I don’t really want to hijack this thread into a debate on the basic premises of Christianity, so I’ll just note that I disagree strongly with those basic premises and leave it at that.
I wish to clarify that while I disagree strongly with the basic premises of Christianity, this does not mean that I have contempt for Christians in general.
While I would follow Jesus anywhere, I am not Christian. I don’t want people to confuse what I say with what passes for “Christianity” in today’s churches.
God is unconditional love, He never condemns, but His followers do and don’t realize they are not following Jesus’ teachings.
Near death experiencers see a God of compassion and love, which makes it hard for them to go to church. Most quit their churches and go to spiritual churches or not at all. Some start their own centers of love and healing.
In the spirit world sex doesn’t exist. No body, no sex. Not hard to understand. Most people can’t see further than the rules of religion, certainly not into their spiritual existence.
Suggest you don’t give up, there are congregations that don’t condemn.
Well, it’s a pretty stinky parable. It does make it seem like bad behaviour is rewarded. Or at the very least, some are loved more than others. In my (somewhat skewed) moral code, hard work should have rewards. And those who work harder get more of the rewards. There seems to be justice in that, at least to me.
In the prodigal son story, the older son probably should have followed his younger brother’s lead and left home and squandered the family fortune. I always got the feeling that the younger kid was loved more, even beore he came back.
Really? The first part I’d agree with. God’s love is unconditional. But, please tell me how you explain Jesus’s teaching in John 3:18? Is that me condemning somebody? It says everybody is already condemned, unless they accept the atonement that Jesus made.
I think this point is key to the misgivings many people have about this parable, and illustrative of both the power and the difficulty of Jesus’ parables. The difficulty with the Prodigal Son is that, if read as a family melodrama, it’s troubling in its appearance of cynical manipulation of the father by the “bad” son, and if taken as an analogy for God’s forgiveness, the story seems clumsy and heavy handed. The power of the parable is that it illustrates the irrelevance of a human frame of reference to one’s relationship with God.
The story is intentionally jarring; Jesus was using the device of a wealthy family, with properties and land bestowed upon an heir by the father, not to show the way things are between people and God, but to show the way things aren’t. This story isn’t about good behavior, and it isn’t about punishment and reward. Forget about merit and proportion (Jesus is telling us), scale is meaningless. Consider instead that the kingdom is open to the man who hurls dung at the king and it is open to the man who sings the king’s glory. Both need only come in.

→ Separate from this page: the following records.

-- ==== Sys2Proof/Certificates/Slice0/Obligations.lean ====
section
/-! DEFINITION. Certificates/Slice0/Obligations.lean: the statements for the provers, in the order of the spec's chapters. -/

open Sys2Proof Sys2Proof.Machine

/-- O1. A step runs the command at the front of the queue with the queue's rest. For every command c, queue rest and state s: a step of s with c in
front of rest is exec of c on s with the queue rest. (spec/opcode_table.json) -/
def Obligations.StepTakesFrontCommand : Prop :=
  ∀ (c : Instr) (rest : List Instr) (s : State), step { s with pending := c :: rest } = exec c { s with pending := rest }

/-- O2. An empty queue lets the clock go on, or runs work held for a wake once the package is awake. The model's own tick (assumption 3). On an
empty queue one nanosecond passes and nothing else changes, except that a package that is awake runs the oldest command held while it slept (R434),
with that command taken out of the held work. (R434) -/
def Obligations.IdleStep : Prop :=
  ∀ s : State, s.pending = [] →
    ((s.pwr.wakeWork = [] ∨ s.awake = false) → step s = .next { s with clk := s.clk + 1 }) ∧
    (∀ c rest, s.pwr.wakeWork = c :: rest → s.awake = true → step s = exec c { s with pwr := { s.pwr with wakeWork := rest } })

/-- O3. The state after reset has the invariant, no command and empty stores. State.reset satisfies Inv: memory and register store canonical, at
most 64 events waiting, a lost count of at most 0xFF, at most eight package records kept, and a management address of 0x58 to 0x5B; every register
reads its value after cold start and every byte of memory reads zero. The model's choices here: what memory reads before bring-up fills it (log
entry 5), the straps, and with them the management address, all low (log entry 4). (R116, R479, R520) -/
def Obligations.ResetInvariant : Prop :=
  Inv State.reset ∧ State.reset.pending = [] ∧ (∀ off, State.reset.reg off = regDefault off) ∧ (∀ a, State.reset.byte a = 0)

/-- O4. Every step keeps the invariant. For every state s with Inv s: if a step of s answers next t, then Inv t. Inv says that device memory and the
register store are in canonical form, that at most 64 events wait for the event ring (R116), that the count of lost events holds at 0xFF (R116),
that at most eight package-class records are kept over a cold start (R479), and that the management address is one of 0x58 to 0x5B (R520). (R116,
R479, R520) -/
def Obligations.StepKeepsInvariant : Prop :=
  ∀ s t : State, Inv s → step s = .next t → Inv t

/-- O5. No command touches the queue, turns the clock back or unsends anything. For every command c and states s and t: if exec c s answers next t,
then t has the queue of s, its clock and its count of free values are not below those of s, and what s had sent is still sent, with what the command
sent in front of it. (spec/opcode_table.json) -/
def Obligations.CommandsKeepQueueAndHistory : Prop :=
  ∀ (c : Instr) (s t : State), exec c s = .next t →
    t.pending = s.pending ∧ s.clk ≤ t.clk ∧ s.free ≤ t.free ∧ s.sent <:+ t.sent

/-- O6. Every command completes: none ends in a fault or a refusal. For every command c and state s, exec c s answers a next state. The spec gives
every row an effect, so no meaning stops. (spec/opcode_table.json) -/
def Obligations.CommandsAlwaysComplete : Prop :=
  ∀ (c : Instr) (s : State), ∃ t, exec c s = .next t

/-- O7. The frame of every command: what it may change, and that it changes nothing else. For every command c, states s and t and part p of the
state that Instr.touches does not list for c: if exec c s answers next t, then p is the same in t as in s. Of device memory this says that every
byte reads as before; of the other parts, that the field is equal. (spec/opcode_table.json) -/
def Obligations.CommandsLeaveOtherParts : Prop :=
  ∀ (c : Instr) (s t : State) (p : Part), exec c s = .next t → p ∉ c.touches → p.same s t
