-- ==== Sys2Proof/Laws/Moves.lean ====
section
/-! SUPPORT. Laws/Moves.lean: what an operation of the package can do to the state, said once as a relation between the state before and after: outside the parts of a
mask nothing changes, the queue is untouched, the clock, the free values and what was sent only grow, and the invariant is kept. Here stand the relation, how
operations follow one another, and the operations that write what the invariant speaks of; the other operations follow in Laws/Moves*.lean, one lemma each. -/

namespace Sys2Proof.Machine

/-- A part of the state is the same before and after; of memory, the list of written bytes. -/
def Part.kept (p : Part) (s t : State) : Prop :=
  match p with
  | .memory => t.mem = s.mem
  | p => p.same s t

/-- From `s` to `t` only the parts whose bits `m` holds changed (bit `i` is the `i`-th part), nothing that only grows fell, and the invariant was kept. -/
structure Moves (m : Nat) (s t : State) : Prop where
  off : ∀ p : Part, m.testBit p.ctorIdx = false → p.kept s t
  queue : t.pending = s.pending
  clk : s.clk ≤ t.clk
  free : s.free ≤ t.free
  sent : s.sent <:+ t.sent
  inv : Inv s → Inv t

/-- The same of a command's outcome: of its next state, where it answers one. -/
def MovesR (m : Nat) (s : State) (r : Result) : Prop := ∀ t, r = .next t → Moves m s t

/-- The same of an answer that may be no state. -/
def MovesO (m : Nat) (s : State) (r : Option State) : Prop := ∀ t, r = some t → Moves m s t

/-- The same of a state that comes with another value. -/
def MovesP {α : Type} (m : Nat) (s : State) (p : α × State) : Prop := Moves m s p.2

/-- The same of a state that comes before another value. -/
def MovesF {α : Type} (m : Nat) (s : State) (p : State × α) : Prop := Moves m s p.1

/-- The same of a state that comes with two other values. -/
def MovesQ {α β : Type} (m : Nat) (s : State) (p : α × β × State) : Prop := Moves m s p.2.2

/-- The same of what a descriptor's start answers. -/
def MovesT (m : Nat) (s : State) : Started → Prop
  | .no t => Moves m s t
  | .go _ t => Moves m s t

variable {m n : Nat} {o s t : State} {α β : Type}

theorem Part.kept.same {p : Part} (h : p.kept s t) : p.same s t := by
  cases p <;> first | exact h | exact fun a => congrArg (tabGet memDefault · a) h

theorem Part.kept_refl (p : Part) (s : State) : p.kept s s := by cases p <;> rfl

theorem Part.kept_trans {p : Part} (h : p.kept o s) (h' : p.kept s t) : p.kept o t := by
  cases p <;> exact Eq.trans h' h

theorem Moves.refl (m : Nat) (s : State) : Moves m s s :=
  ⟨fun p _ => p.kept_refl s, rfl, Nat.le_refl _, Nat.le_refl _, List.suffix_refl _, id⟩

/-- A bit outside a mask lies outside every mask within it. -/
theorem bit_within {i : Nat} (e : m ||| n = m) (h : m.testBit i = false) : n.testBit i = false := by
  rw [← e, Nat.testBit_or] at h
  exact (Bool.or_eq_false_iff.mp h).2

/-- A mask within a mask within a mask. -/
theorem within {a b : Nat} (hab : a ||| b = a) (hm : m ||| a = m) : m ||| b = m := by
  rw [← hm, Nat.or_assoc, hab]

/-- One operation after another, each within the mask. -/
theorem Moves.then (h' : Moves n s t) (e : m ||| n = m) (h : Moves m o s) : Moves m o t :=
  ⟨fun p b => Part.kept_trans (h.off p b) (h'.off p (bit_within e b)), h'.queue.trans h.queue, Nat.le_trans h.clk h'.clk, Nat.le_trans h.free h'.free,
    h.sent.trans h'.sent, fun i => h'.inv (h.inv i)⟩

theorem Moves.mono (h : Moves n s t) (e : m ||| n = m) : Moves m s t := h.then e (.refl m s)

theorem Moves.ite {c : Prop} [Decidable c] {a b : State} (ha : Moves m o a) (hb : Moves m o b) : Moves m o (if c then a else b) := by
  split <;> assumption

theorem Moves.dite {c : Prop} [Decidable c] {a : c → State} {b : ¬c → State} (ha : ∀ h, Moves m o (a h)) (hb : ∀ h, Moves m o (b h)) :
    Moves m o (if h : c then a h else b h) := by
  by_cases h : c
  · rw [dif_pos h]
    exact ha h
  · rw [dif_neg h]
    exact hb h

theorem Moves.foldl {f : State → α → State} (l : List α) (h : Moves m o s) (hf : ∀ x a, Moves m o x → Moves m o (f x a)) : Moves m o (l.foldl f s) := by
  induction l generalizing s with
  | nil => exact h
  | cons a l ih => exact ih (hf s a h)

theorem MovesR.next (h : Moves m o s) : MovesR m o (.next s) := fun t e => by cases e; exact h

theorem MovesR.fault {f : Fault} : MovesR m o (.fault f) := fun _ e => nomatch e

theorem MovesR.refused {f : Refusal} : MovesR m o (.refused f) := fun _ e => nomatch e

theorem MovesR.then {r : Result} (h' : MovesR n s r) (e : m ||| n = m) (h : Moves m o s) : MovesR m o r := fun t x => (h' t x).then e h

theorem MovesR.of {r : Result} (h : MovesR m o r) (e : r = .next t) : Moves m o t := h t e

theorem MovesR.ite {c : Prop} [Decidable c] {a b : Result} (ha : MovesR m o a) (hb : MovesR m o b) : MovesR m o (if c then a else b) := by
  split <;> assumption

theorem MovesO.none : MovesO m o none := fun _ e => nomatch e

theorem MovesO.some (h : Moves m o s) : MovesO m o (some s) := fun t e => by cases e; exact h

theorem MovesO.then {r : Option State} (h' : MovesO n s r) (e : m ||| n = m) (h : Moves m o s) : MovesO m o r := fun t x => (h' t x).then e h

theorem MovesO.of {r : Option State} (h : MovesO m o r) (e : r = Option.some t) : Moves m o t := h t e

theorem MovesO.getD {r : Option State} (h : MovesO m o r) (h' : Moves m o s) : Moves m o (r.getD s) := by
  cases r with
  | none => exact h'
  | some t => exact h t rfl

theorem MovesO.ite {c : Prop} [Decidable c] {a b : Option State} (ha : MovesO m o a) (hb : MovesO m o b) : MovesO m o (if c then a else b) := by
  split <;> assumption

theorem MovesO.findSome {f : α → Option State} (l : List α) (hf : ∀ a, MovesO m o (f a)) : MovesO m o (l.findSome? f) := fun _ e => by
  obtain ⟨a, -, ha⟩ := List.exists_of_findSome?_eq_some e
  exact hf a _ ha

theorem MovesO.bind {f : α → Option State} {x : Option α} (hf : ∀ a, MovesO m o (f a)) : MovesO m o (x.bind f) := by
  cases x with
  | none => exact .none
  | some a => exact hf a

theorem MovesO.map {f : State → State} {x : Option State} (h : MovesO m o x) (hf : ∀ t, Moves m o t → Moves m o (f t)) : MovesO m o (x.map f) := by
  cases x with
  | none => exact .none
  | some t => exact .some (hf t (h t rfl))

theorem MovesP.mk {a : α} (h : Moves m o s) : MovesP m o (a, s) := h

theorem MovesP.then {p : α × State} (h' : MovesP n s p) (e : m ||| n = m) (h : Moves m o s) : MovesP m o p := Moves.then h' e h

theorem MovesP.snd {p : α × State} (h : MovesP m o p) : Moves m o p.2 := h

theorem MovesP.of {a : α} {p : α × State} (h : MovesP m o p) (e : p = (a, t)) : Moves m o t := by subst e; exact h

theorem MovesP.ite {c : Prop} [Decidable c] {a b : α × State} (ha : MovesP m o a) (hb : MovesP m o b) : MovesP m o (if c then a else b) := by
  split <;> assumption

theorem MovesP.foldl {f : β × State → α → β × State} (l : List α) {p : β × State} (h : MovesP m o p)
    (hf : ∀ x a, MovesP m o x → MovesP m o (f x a)) : MovesP m o (l.foldl f p) := by
  induction l generalizing p with
  | nil => exact h
  | cons a l ih => exact ih (hf p a h)

theorem MovesF.mk {a : α} (h : Moves m o s) : MovesF m o (s, a) := h

theorem MovesF.then {p : State × α} (h' : MovesF n s p) (e : m ||| n = m) (h : Moves m o s) : MovesF m o p := Moves.then h' e h

theorem MovesF.fst {p : State × α} (h : MovesF m o p) : Moves m o p.1 := h

theorem MovesF.of {a : α} {p : State × α} (h : MovesF m o p) (e : p = (t, a)) : Moves m o t := by subst e; exact h

theorem MovesF.ite {c : Prop} [Decidable c] {a b : State × α} (ha : MovesF m o a) (hb : MovesF m o b) : MovesF m o (if c then a else b) := by
  split <;> assumption

theorem MovesF.foldl {f : State × β → α → State × β} (l : List α) {p : State × β} (h : MovesF m o p)
    (hf : ∀ x a, MovesF m o x → MovesF m o (f x a)) : MovesF m o (l.foldl f p) := by
  induction l generalizing p with
  | nil => exact h
  | cons a l ih => exact ih (hf p a h)

theorem MovesQ.mk {a : α} {b : β} (h : Moves m o s) : MovesQ m o (a, b, s) := h

theorem MovesQ.then {p : α × β × State} (h' : MovesQ n s p) (e : m ||| n = m) (h : Moves m o s) : MovesQ m o p := Moves.then h' e h

theorem MovesQ.of {a : α} {b : β} {p : α × β × State} (h : MovesQ m o p) (e : p = (a, b, t)) : Moves m o t := by subst e; exact h

theorem MovesQ.ite {c : Prop} [Decidable c] {a b : α × β × State} (ha : MovesQ m o a) (hb : MovesQ m o b) : MovesQ m o (if c then a else b) := by
  split <;> assumption

theorem MovesT.no (h : Moves m o s) : MovesT m o (.no s) := h

theorem MovesT.go {d : Desc} (h : Moves m o s) : MovesT m o (.go d s) := h

theorem MovesT.then {x : Started} (h' : MovesT n s x) (e : m ||| n = m) (h : Moves m o s) : MovesT m o x := by
  cases x <;> exact Moves.then h' e h

theorem MovesT.ofNo {x : Started} (h : MovesT m o x) (e : x = .no t) : Moves m o t := by subst e; exact h

theorem MovesT.ofGo {x : Started} {d : Desc} (h : MovesT m o x) (e : x = .go d t) : Moves m o t := by subst e; exact h

theorem MovesT.ite {c : Prop} [Decidable c] {a b : Started} (ha : MovesT m o a) (hb : MovesT m o b) : MovesT m o (if c then a else b) := by
  split <;> assumption

/-- What the relation speaks of beside the mask: the queue, what only grows, and what the invariant reads. -/
def State.spoken (s : State) : (List Instr × Nat × Nat × List Out) × (List Host.Cell × Tab Word × List Event × Nat × List Rec × Nat) ×
    (Tab Bank × Tab Ring × Tab Ctx × Tab (Option Word) × Tab (Option Word)) :=
  ((s.pending, s.clk, s.free, s.sent), (s.mem, s.regs, s.host.evq, s.host.lost, s.flt.retained, s.mgt.addr),
    (s.banks, s.rings, s.ctxs, s.latchHost, s.latchMgmt))

/-- A step that writes only parts within the mask and nothing that the relation speaks of. -/
theorem Moves.put (h : Moves m o s) (hf : ∀ p : Part, m.testBit p.ctorIdx = false → p.kept s t) (e : t.spoken = s.spoken) : Moves m o t := by
  simp only [State.spoken, Prod.mk.injEq] at e
  obtain ⟨⟨e1, e2, e3, e4⟩, ⟨e5, e6, e7, e8, e9, e10⟩, e11, e12, e13, e14, e15⟩ := e
  refine ⟨fun p b => Part.kept_trans (h.off p b) (hf p b), e1.trans h.queue, e2 ▸ h.clk, e3 ▸ h.free, e4 ▸ h.sent, fun i => ?_⟩
  have i := h.inv i
  have tb := i.tables
  refine ⟨e5 ▸ i.mem, e6 ▸ i.regs, e7 ▸ i.evq, e8 ▸ i.lost, e9 ▸ i.retained, e10 ▸ i.addr, ?_⟩
  unfold State.tablesWf at tb ⊢
  rw [e11, e12, e13, e14, e15]
  exact tb

/-- A bit that the mask holds is no bit outside it. -/
theorem bit_in {i : Nat} {P : Prop} (e : m ||| 2 ^ i = m) : m.testBit i = false → P := fun h => by
  have := bit_within e h
  rw [Nat.testBit_two_pow_self] at this
  exact absurd this (by decide)

/-! ### One field written -/

theorem Moves.held (x : List Out) (e : m ||| 0x10 = m) (h : Moves m o s) : Moves m o { s with held := x } :=
  h.put (fun p => by cases p <;> first | exact fun _ => rfl | exact bit_in e) rfl

theorem Moves.day (x : DayUnit) (e : m ||| 0x200 = m) (h : Moves m o s) : Moves m o { s with day := x } :=
  h.put (fun p => by cases p <;> first | exact fun _ => rfl | exact bit_in e) rfl

/-- The Host Interface, with the events that wait and the lost count as they were. -/
theorem Moves.host (x : HostIf) (e : m ||| 0x800 = m) (hx : x.evq = s.host.evq ∧ x.lost = s.host.lost) (h : Moves m o s) :
    Moves m o { s with host := x } :=
  h.put (fun p => by cases p <;> first | exact fun _ => rfl | exact bit_in e) (by simp [State.spoken, hx])

/-- Chapter 15's state, with the records kept over a cold start as they were. -/
theorem Moves.flt (x : FltUnit) (e : m ||| 0x4000 = m) (hx : x.retained = s.flt.retained) (h : Moves m o s) : Moves m o { s with flt := x } :=
  h.put (fun p => by cases p <;> first | exact fun _ => rfl | exact bit_in e) (by simp [State.spoken, hx])

theorem Moves.boot (x : Boot) (e : m ||| 0x8000 = m) (h : Moves m o s) : Moves m o { s with boot := x } :=
  h.put (fun p => by cases p <;> first | exact fun _ => rfl | exact bit_in e) rfl

/-- The Management Port, with its address as it was. -/
theorem Moves.mgt (x : MgtUnit) (e : m ||| 0x10000 = m) (hx : x.addr = s.mgt.addr) (h : Moves m o s) : Moves m o { s with mgt := x } :=
  h.put (fun p => by cases p <;> first | exact fun _ => rfl | exact bit_in e) (by simp [State.spoken, hx])

theorem Moves.atp (x : AtpUnit) (e : m ||| 0x20000 = m) (h : Moves m o s) : Moves m o { s with atp := x } :=
  h.put (fun p => by cases p <;> first | exact fun _ => rfl | exact bit_in e) rfl

theorem Moves.ing (x : IngestUnit) (e : m ||| 0x40000 = m) (h : Moves m o s) : Moves m o { s with ing := x } :=
  h.put (fun p => by cases p <;> first | exact fun _ => rfl | exact bit_in e) rfl

theorem Moves.work (x : WorkUnit) (e : m ||| 0x80000 = m) (h : Moves m o s) : Moves m o { s with work := x } :=
  h.put (fun p => by cases p <;> first | exact fun _ => rfl | exact bit_in e) rfl

theorem Moves.maps (x : UnitMaps) (e : m ||| 0x100000 = m) (h : Moves m o s) : Moves m o { s with maps := x } :=
  h.put (fun p => by cases p <;> first | exact fun _ => rfl | exact bit_in e) rfl

theorem Moves.cmb (x : CombineUnit) (e : m ||| 0x200000 = m) (h : Moves m o s) : Moves m o { s with cmb := x } :=
  h.put (fun p => by cases p <;> first | exact fun _ => rfl | exact bit_in e) rfl

theorem Moves.lnk (x : LinkUnit) (e : m ||| 0x400000 = m) (h : Moves m o s) : Moves m o { s with lnk := x } :=
  h.put (fun p => by cases p <;> first | exact fun _ => rfl | exact bit_in e) rfl

theorem Moves.col (x : ColUnit) (e : m ||| 0x800000 = m) (h : Moves m o s) : Moves m o { s with col := x } :=
  h.put (fun p => by cases p <;> first | exact fun _ => rfl | exact bit_in e) rfl

theorem Moves.pwr (x : PwrUnit) (e : m ||| 0x1000000 = m) (h : Moves m o s) : Moves m o { s with pwr := x } :=
  h.put (fun p => by cases p <;> first | exact fun _ => rfl | exact bit_in e) rfl

theorem Moves.rep (x : RepairUnit) (e : m ||| 0x2000000 = m) (h : Moves m o s) : Moves m o { s with rep := x } :=
  h.put (fun p => by cases p <;> first | exact fun _ => rfl | exact bit_in e) rfl

theorem Moves.test (x : TestPort) (e : m ||| 0x4000000 = m) (h : Moves m o s) : Moves m o { s with test := x } :=
  h.put (fun p => by cases p <;> first | exact fun _ => rfl | exact bit_in e) rfl

/-- The Host Interface, where the events that wait and the lost count stay within their bounds. -/
theorem Moves.hostIn (x : HostIf) (e : m ||| 0x800 = m) (hx : Inv s → x.evq.length ≤ 64 ∧ x.lost ≤ 0xFF) (h : Moves m o s) :
    Moves m o { s with host := x } :=
  .then (n := 0x800) (s := s) ⟨fun p => by cases p <;> first | exact fun _ => rfl | exact bit_in rfl, rfl, Nat.le_refl _, Nat.le_refl _, List.suffix_refl _,
    fun i => ⟨i.mem, i.regs, (hx i).1, (hx i).2, i.retained, i.addr, i.tables⟩⟩ e h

The significant aspect of the prodigal’s return is not that he’s done anything praiseworthy; he’s merely turned back to the father. The significant aspect of the good son’s loyalty is not that his fidelity is meritless, but that it is immaterial to the question of love. Proud or humble, obedient or disdainful, the father’s love exists regardless.

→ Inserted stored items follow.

theorem State.setViews_moves (s : State) (v : Nat) (dp : Bool) (mgmt : Bool) : Moves 0x1483C s (State.setViews s v dp mgmt) := by
  unfold State.setViews
  extract_lets +onlyGivenNames -merge u0 u1 u2 u3
  have hu3 : Moves 0x1483C s u3 := .flt _ rfl rfl <| .refl ..
  clear_value u3
  extract_lets +onlyGivenNames -merge u4
  have hu4 : Moves 0x1483C s u4 := .ite hu3 (.then (State.record_moves ..) rfl hu3)
  clear_value u4
  extract_lets +onlyGivenNames -merge u5
  have hu5 : Moves 0x1483C s u5 := .ite hu4 (.then (State.record_moves ..) rfl hu4)
  clear_value u5
  exact .ite (.then (State.disagree_moves ..) rfl hu5) hu5

theorem State.setDp_moves (s : State) (v : Nat) (failed : Bool) : Moves 0x1483C s (State.setDp s v failed) := by
  unfold State.setDp
  exact .then (State.setViews_moves ..) rfl <| .refl ..

theorem State.setMgmt_moves (s : State) (v : Nat) (failed : Bool) : Moves 0x1483C s (State.setMgmt s v failed) := by
  unfold State.setMgmt
  exact .then (State.setViews_moves ..) rfl <| .refl ..

theorem State.hubErr_moves (s : State) (off : Nat) (cause : Nat) (who : Reader) : Moves 0x20 s (State.hubErr s off cause who) := by
  unfold State.hubErr
  exact .ite (.refl ..) (.then (State.setReg_moves ..) rfl <| .refl ..)

theorem State.locked_moves (s : State) (off : Nat) (who : Reader) : Moves 0x20 s (State.locked s off who) := by
  unfold State.locked
  exact .then (State.hubErr_moves ..) rfl <| .refl ..

theorem State.dropLatches_moves (s : State) (off : Nat) : Moves 0xC0 s (State.dropLatches s off) := by
  unfold State.dropLatches
  exact ⟨fun p => by cases p <;> first | exact fun _ => rfl | exact bit_in rfl, rfl, Nat.le_refl _, Nat.le_refl _, List.suffix_refl _,
    fun i => ⟨i.mem, i.regs, i.evq, i.lost, i.retained, i.addr, i.tables.1, i.tables.2.1, i.tables.2.2.1, tabWf_filter _ _ _ i.tables.2.2.2.1,
      tabWf_filter _ _ _ i.tables.2.2.2.2⟩⟩

theorem State.onWrite_moves {m : Nat} {o : State} {s : State} {off : Nat} {who : Reader} {f : State → State} (em : m ||| 0xE0 = m) (h0 : Moves m o s) (hf : ∀ y0,
  Moves m o y0 → Moves m o (f y0)) : Moves m o (State.onWrite s off who f) := by
  unfold State.onWrite
  exact .ite h0 (.ite (.then (State.locked_moves ..) (within rfl em) h0) (hf _ <| .then (State.dropLatches_moves ..) (within rfl em) h0))

theorem State.lostBit_moves (s : State) (k : Nat) : Moves 0x20 s (State.lostBit s k) := by
  unfold State.lostBit
  exact .ite (.then (State.setFld_moves ..) rfl <| .refl ..) (.then (State.setFld_moves ..) rfl <| .refl ..)

theorem State.loseRows_moves (s : State) (ks : List Nat) : Moves 0x20 s (State.loseRows s ks) := by
  unfold State.loseRows
  exact .foldl _ (.refl ..) fun _ _ hx0 => .then (State.lostBit_moves ..) rfl <| .then (State.resetRow_moves ..) rfl hx0

/-! ### Machine/Ops.lean -/

theorem State.setByte_moves (s : State) (a : Nat) (b : Byte) : Moves 0x100 s (State.setByte s a b) := by
  exact ⟨fun p => by cases p <;> first | exact fun _ => rfl | exact bit_in rfl, rfl, Nat.le_refl _, Nat.le_refl _, List.suffix_refl _,
    fun i => ⟨tabWf_tabSet _ _ _ _ i.mem, i.regs, i.evq, i.lost, i.retained, i.addr, i.tables⟩⟩

theorem State.setBytes_moves (s : State) (a : Nat) (z2 : List Byte) : Moves 0x100 s (State.setBytes s a z2) := by
  induction z2 generalizing s a with
  | nil =>
    unfold State.setBytes
    exact .refl ..
  | cons a0 l0 ih =>
    unfold State.setBytes
    exact .then (ih _ _) rfl <| .then (State.setByte_moves ..) rfl <| .refl ..

theorem State.zeroRange_moves (s : State) (lo : Nat) (hi : Nat) : Moves 0x100 s (State.zeroRange s lo hi) := by
  exact ⟨fun p => by cases p <;> first | exact fun _ => rfl | exact bit_in rfl, rfl, Nat.le_refl _, Nat.le_refl _, List.suffix_refl _,
    fun i => ⟨tabWf_filter _ _ _ i.mem, i.regs, i.evq, i.lost, i.retained, i.addr, i.tables⟩⟩

theorem State.signalRing_moves (s : State) (c : Nat) : Moves 0x1038 s (State.signalRing s c) := by
  unfold State.signalRing
  extract_lets +onlyGivenNames -merge u0
  exact .then (State.signalVector_moves ..) rfl <| .then (State.setRing_moves ..) rfl <| .refl ..

theorem State.drained_moves (s : State) (c : Nat) : Moves 0x1000 s (State.drained s c) := by
  unfold State.drained
  extract_lets +onlyGivenNames -merge u0
  exact .ite (.then (State.setRing_moves ..) rfl <| .refl ..) (.refl ..)

theorem State.writeCpl_moves (s : State) (c : Nat) : Moves 0x1038 s (State.writeCpl s c) := by
  unfold State.writeCpl
  split
  · exact .refl ..
  · refine .ite ?_ ?_
    · extract_lets +onlyGivenNames -merge u6 u7 u8 u9 u10 u11 u12 u13
      have hu13 : Moves 0x1038 s u13 := .then (State.toHost_moves ..) rfl <| .then (State.setRing_moves ..) rfl <| .refl ..
      clear_value u13
      exact .then (State.drained_moves ..) rfl <| .ite (.then (State.signalRing_moves ..) rfl hu13) hu13
    · exact .refl ..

Taking the parable as analogy isn’t a mistake, though; it’s supposed to be considered first in a literal sense, with its puzzling lack of a homely “moral” rewarding virtue or punishing vice. But that literal consideration is intended to set up a paradigm which we must then reject. Turn away from what appears to be deserved by each son, the teacher says, and look at what is given by the father. There is no difference.
It’s not a matter of like or dislike.
I am more thankful than I can possibly express for meritless grace and divine mercy.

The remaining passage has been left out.